** Opening The data block **

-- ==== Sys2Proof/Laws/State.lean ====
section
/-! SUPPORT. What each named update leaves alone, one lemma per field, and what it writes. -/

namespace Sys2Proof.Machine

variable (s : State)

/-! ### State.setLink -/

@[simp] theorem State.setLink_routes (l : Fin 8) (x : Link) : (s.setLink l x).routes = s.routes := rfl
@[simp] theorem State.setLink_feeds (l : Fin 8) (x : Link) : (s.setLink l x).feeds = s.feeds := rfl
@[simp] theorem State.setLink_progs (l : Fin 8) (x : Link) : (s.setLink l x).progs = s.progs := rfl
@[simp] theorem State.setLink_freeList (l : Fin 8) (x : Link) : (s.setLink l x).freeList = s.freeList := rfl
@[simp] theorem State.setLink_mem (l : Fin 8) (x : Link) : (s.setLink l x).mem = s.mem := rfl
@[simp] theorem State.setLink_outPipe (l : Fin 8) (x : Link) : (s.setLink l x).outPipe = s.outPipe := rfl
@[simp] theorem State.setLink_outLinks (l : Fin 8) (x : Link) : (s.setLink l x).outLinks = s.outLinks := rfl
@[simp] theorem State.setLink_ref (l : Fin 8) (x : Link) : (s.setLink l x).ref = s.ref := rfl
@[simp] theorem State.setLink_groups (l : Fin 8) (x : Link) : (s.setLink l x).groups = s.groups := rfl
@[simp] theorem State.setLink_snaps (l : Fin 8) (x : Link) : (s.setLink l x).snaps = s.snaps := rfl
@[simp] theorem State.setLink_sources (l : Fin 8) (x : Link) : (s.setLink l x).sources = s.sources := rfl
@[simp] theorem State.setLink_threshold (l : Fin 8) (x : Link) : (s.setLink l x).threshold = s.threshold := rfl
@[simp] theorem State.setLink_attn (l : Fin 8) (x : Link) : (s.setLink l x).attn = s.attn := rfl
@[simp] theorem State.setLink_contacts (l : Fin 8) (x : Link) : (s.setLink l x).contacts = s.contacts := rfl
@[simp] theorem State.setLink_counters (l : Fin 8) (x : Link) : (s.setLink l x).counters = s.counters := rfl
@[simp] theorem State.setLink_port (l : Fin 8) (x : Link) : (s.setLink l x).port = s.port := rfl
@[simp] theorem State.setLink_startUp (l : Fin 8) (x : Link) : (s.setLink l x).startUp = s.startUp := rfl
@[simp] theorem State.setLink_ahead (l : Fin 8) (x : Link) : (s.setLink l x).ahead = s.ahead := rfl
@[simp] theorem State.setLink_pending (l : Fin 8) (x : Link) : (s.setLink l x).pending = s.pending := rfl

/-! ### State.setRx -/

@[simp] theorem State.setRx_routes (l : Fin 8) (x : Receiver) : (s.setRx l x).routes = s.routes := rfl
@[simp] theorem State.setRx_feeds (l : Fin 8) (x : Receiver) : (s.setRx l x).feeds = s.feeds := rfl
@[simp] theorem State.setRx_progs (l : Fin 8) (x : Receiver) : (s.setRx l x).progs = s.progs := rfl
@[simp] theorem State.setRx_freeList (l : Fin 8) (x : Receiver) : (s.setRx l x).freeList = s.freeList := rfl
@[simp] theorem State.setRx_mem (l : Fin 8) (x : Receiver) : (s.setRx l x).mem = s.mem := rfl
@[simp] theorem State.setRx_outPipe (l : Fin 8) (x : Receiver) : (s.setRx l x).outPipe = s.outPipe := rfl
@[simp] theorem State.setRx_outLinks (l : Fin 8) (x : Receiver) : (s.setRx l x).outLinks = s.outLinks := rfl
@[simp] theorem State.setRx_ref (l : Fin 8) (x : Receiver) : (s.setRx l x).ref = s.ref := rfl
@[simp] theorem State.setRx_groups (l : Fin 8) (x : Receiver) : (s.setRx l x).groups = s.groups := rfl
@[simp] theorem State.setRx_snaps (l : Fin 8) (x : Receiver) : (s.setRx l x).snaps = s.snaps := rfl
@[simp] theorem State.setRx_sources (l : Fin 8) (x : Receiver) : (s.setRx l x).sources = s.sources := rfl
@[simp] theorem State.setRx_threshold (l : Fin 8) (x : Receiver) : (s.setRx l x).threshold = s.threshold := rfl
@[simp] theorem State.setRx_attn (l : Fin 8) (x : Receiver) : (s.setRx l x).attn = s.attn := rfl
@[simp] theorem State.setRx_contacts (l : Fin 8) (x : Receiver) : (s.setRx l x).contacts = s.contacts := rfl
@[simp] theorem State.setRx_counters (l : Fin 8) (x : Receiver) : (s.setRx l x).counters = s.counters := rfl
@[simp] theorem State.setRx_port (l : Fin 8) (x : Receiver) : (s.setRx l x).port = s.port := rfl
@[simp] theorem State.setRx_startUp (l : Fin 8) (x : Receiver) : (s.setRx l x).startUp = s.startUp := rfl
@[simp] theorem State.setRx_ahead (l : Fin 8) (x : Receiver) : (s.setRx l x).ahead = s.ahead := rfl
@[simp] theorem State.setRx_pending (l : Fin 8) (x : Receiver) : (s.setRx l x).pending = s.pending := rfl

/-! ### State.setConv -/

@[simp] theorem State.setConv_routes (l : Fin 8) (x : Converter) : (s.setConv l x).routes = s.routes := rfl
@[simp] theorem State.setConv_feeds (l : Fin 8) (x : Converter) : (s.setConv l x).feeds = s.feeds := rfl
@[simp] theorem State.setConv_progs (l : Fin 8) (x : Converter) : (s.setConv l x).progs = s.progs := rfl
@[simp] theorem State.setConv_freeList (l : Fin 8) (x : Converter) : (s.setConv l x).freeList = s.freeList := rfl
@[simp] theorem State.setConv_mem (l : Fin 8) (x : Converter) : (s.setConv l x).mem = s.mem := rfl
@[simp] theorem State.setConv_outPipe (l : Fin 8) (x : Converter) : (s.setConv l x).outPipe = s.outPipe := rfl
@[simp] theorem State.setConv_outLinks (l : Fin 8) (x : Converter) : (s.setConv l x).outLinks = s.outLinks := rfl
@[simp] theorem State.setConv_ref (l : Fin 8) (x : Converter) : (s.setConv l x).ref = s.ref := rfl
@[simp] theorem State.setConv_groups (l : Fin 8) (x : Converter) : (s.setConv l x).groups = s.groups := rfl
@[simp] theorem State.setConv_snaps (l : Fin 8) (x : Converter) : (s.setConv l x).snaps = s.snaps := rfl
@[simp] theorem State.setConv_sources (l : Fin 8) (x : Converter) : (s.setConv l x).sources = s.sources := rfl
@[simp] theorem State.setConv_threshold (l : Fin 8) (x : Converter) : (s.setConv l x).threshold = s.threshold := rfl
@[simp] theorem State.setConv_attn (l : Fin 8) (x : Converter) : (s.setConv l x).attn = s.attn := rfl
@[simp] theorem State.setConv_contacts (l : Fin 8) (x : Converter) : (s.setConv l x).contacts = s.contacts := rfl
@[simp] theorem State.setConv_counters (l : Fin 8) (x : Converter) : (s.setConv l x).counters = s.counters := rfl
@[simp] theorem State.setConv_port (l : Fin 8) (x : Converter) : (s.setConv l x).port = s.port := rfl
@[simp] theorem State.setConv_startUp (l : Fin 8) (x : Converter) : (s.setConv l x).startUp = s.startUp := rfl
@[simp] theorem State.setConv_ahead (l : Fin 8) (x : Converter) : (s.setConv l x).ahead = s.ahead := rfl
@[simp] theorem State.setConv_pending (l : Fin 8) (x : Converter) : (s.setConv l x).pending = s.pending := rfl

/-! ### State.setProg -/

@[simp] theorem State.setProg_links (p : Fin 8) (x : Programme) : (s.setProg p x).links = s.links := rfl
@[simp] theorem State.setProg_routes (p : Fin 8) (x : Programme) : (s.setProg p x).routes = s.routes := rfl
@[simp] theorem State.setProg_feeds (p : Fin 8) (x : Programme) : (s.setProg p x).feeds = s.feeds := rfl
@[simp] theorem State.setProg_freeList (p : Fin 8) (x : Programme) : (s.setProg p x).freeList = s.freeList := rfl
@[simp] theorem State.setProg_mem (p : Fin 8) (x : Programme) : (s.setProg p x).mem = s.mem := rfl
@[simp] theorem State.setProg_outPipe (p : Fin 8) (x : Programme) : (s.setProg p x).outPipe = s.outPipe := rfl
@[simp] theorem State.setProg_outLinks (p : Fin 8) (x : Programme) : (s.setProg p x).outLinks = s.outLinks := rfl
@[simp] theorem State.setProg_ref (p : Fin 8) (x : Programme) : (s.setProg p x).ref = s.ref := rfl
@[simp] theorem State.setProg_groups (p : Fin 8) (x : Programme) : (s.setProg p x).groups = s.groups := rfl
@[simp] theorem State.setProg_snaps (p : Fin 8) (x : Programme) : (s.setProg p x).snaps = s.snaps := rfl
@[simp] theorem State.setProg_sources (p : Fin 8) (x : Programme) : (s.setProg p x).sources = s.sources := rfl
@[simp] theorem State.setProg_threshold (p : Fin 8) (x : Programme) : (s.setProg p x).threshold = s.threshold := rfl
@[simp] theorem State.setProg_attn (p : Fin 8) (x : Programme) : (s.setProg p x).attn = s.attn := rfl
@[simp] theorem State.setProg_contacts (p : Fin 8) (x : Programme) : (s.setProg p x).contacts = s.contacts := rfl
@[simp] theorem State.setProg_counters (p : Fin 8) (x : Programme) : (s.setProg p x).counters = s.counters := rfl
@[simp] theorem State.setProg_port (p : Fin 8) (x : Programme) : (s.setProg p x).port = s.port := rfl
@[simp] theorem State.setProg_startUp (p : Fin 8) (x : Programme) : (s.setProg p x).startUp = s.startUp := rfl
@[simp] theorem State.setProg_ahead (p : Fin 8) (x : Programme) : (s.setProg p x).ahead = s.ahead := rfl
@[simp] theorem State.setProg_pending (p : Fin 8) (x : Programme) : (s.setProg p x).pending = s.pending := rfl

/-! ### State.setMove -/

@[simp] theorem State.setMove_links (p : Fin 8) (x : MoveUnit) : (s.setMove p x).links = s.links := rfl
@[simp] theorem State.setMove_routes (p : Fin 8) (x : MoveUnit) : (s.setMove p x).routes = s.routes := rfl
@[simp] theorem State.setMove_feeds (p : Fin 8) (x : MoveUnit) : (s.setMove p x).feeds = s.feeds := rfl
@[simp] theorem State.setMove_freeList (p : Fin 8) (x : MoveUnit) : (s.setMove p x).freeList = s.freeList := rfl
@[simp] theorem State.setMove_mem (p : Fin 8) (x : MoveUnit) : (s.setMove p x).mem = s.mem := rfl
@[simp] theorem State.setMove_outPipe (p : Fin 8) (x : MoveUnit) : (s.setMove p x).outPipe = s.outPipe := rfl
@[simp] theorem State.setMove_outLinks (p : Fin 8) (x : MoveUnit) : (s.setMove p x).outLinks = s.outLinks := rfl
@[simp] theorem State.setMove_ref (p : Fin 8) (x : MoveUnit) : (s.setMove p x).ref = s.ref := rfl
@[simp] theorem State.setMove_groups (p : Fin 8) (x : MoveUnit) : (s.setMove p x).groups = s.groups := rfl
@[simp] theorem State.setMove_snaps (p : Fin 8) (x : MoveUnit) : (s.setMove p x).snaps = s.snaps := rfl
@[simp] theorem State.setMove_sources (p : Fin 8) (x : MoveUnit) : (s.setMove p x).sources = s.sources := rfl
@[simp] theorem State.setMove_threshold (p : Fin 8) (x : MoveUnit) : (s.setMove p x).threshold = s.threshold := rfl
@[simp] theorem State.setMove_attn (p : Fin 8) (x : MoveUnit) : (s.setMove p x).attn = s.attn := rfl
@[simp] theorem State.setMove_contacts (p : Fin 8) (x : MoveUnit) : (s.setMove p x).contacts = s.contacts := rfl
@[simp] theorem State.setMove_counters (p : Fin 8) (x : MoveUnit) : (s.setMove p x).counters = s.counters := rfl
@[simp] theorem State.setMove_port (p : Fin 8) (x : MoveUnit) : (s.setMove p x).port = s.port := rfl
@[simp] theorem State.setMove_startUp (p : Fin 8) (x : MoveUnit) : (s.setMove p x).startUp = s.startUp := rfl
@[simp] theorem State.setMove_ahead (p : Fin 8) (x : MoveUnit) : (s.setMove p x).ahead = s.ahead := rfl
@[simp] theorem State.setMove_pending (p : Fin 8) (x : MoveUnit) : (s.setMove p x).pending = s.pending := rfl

** Closing The data block **

▸ Task directions:
All that is wanted is an exact copy of the lines above from the one with "(s.setConv l x).ref = s.ref := rfl" through the one with "(s.setConv l x).ahead = s.ahead := rfl", with both ends included.

▸ Reply:
@[simp] theorem State.setConv_ref (l : Fin 8) (x : Converter) : (s.setConv l x).ref = s.ref := rfl
@[simp] theorem State.setConv_groups (l : Fin 8) (x : Converter) : (s.setConv l x).groups = s.groups := rfl
@[simp] theorem State.setConv_snaps (l : Fin 8) (x : Converter) : (s.setConv l x).snaps = s.snaps := rfl
@[simp] theorem State.setConv_sources (l : Fin 8) (x : Converter) : (s.setConv l x).sources = s.sources := rfl
@[simp] theorem State.setConv_threshold (l : Fin 8) (x : Converter) : (s.setConv l x).threshold = s.threshold := rfl
@[simp] theorem State.setConv_attn (l : Fin 8) (x : Converter) : (s.setConv l x).attn = s.attn := rfl
@[simp] theorem State.setConv_contacts (l : Fin 8) (x : Converter) : (s.setConv l x).contacts = s.contacts := rfl
@[simp] theorem State.setConv_counters (l : Fin 8) (x : Converter) : (s.setConv l x).counters = s.counters := rfl
@[simp] theorem State.setConv_port (l : Fin 8) (x : Converter) : (s.setConv l x).port = s.port := rfl
@[simp] theorem State.setConv_startUp (l : Fin 8) (x : Converter) : (s.setConv l x).startUp = s.startUp := rfl
@[simp] theorem State.setConv_ahead (l : Fin 8) (x : Converter) : (s.setConv l x).ahead = s.ahead := rfl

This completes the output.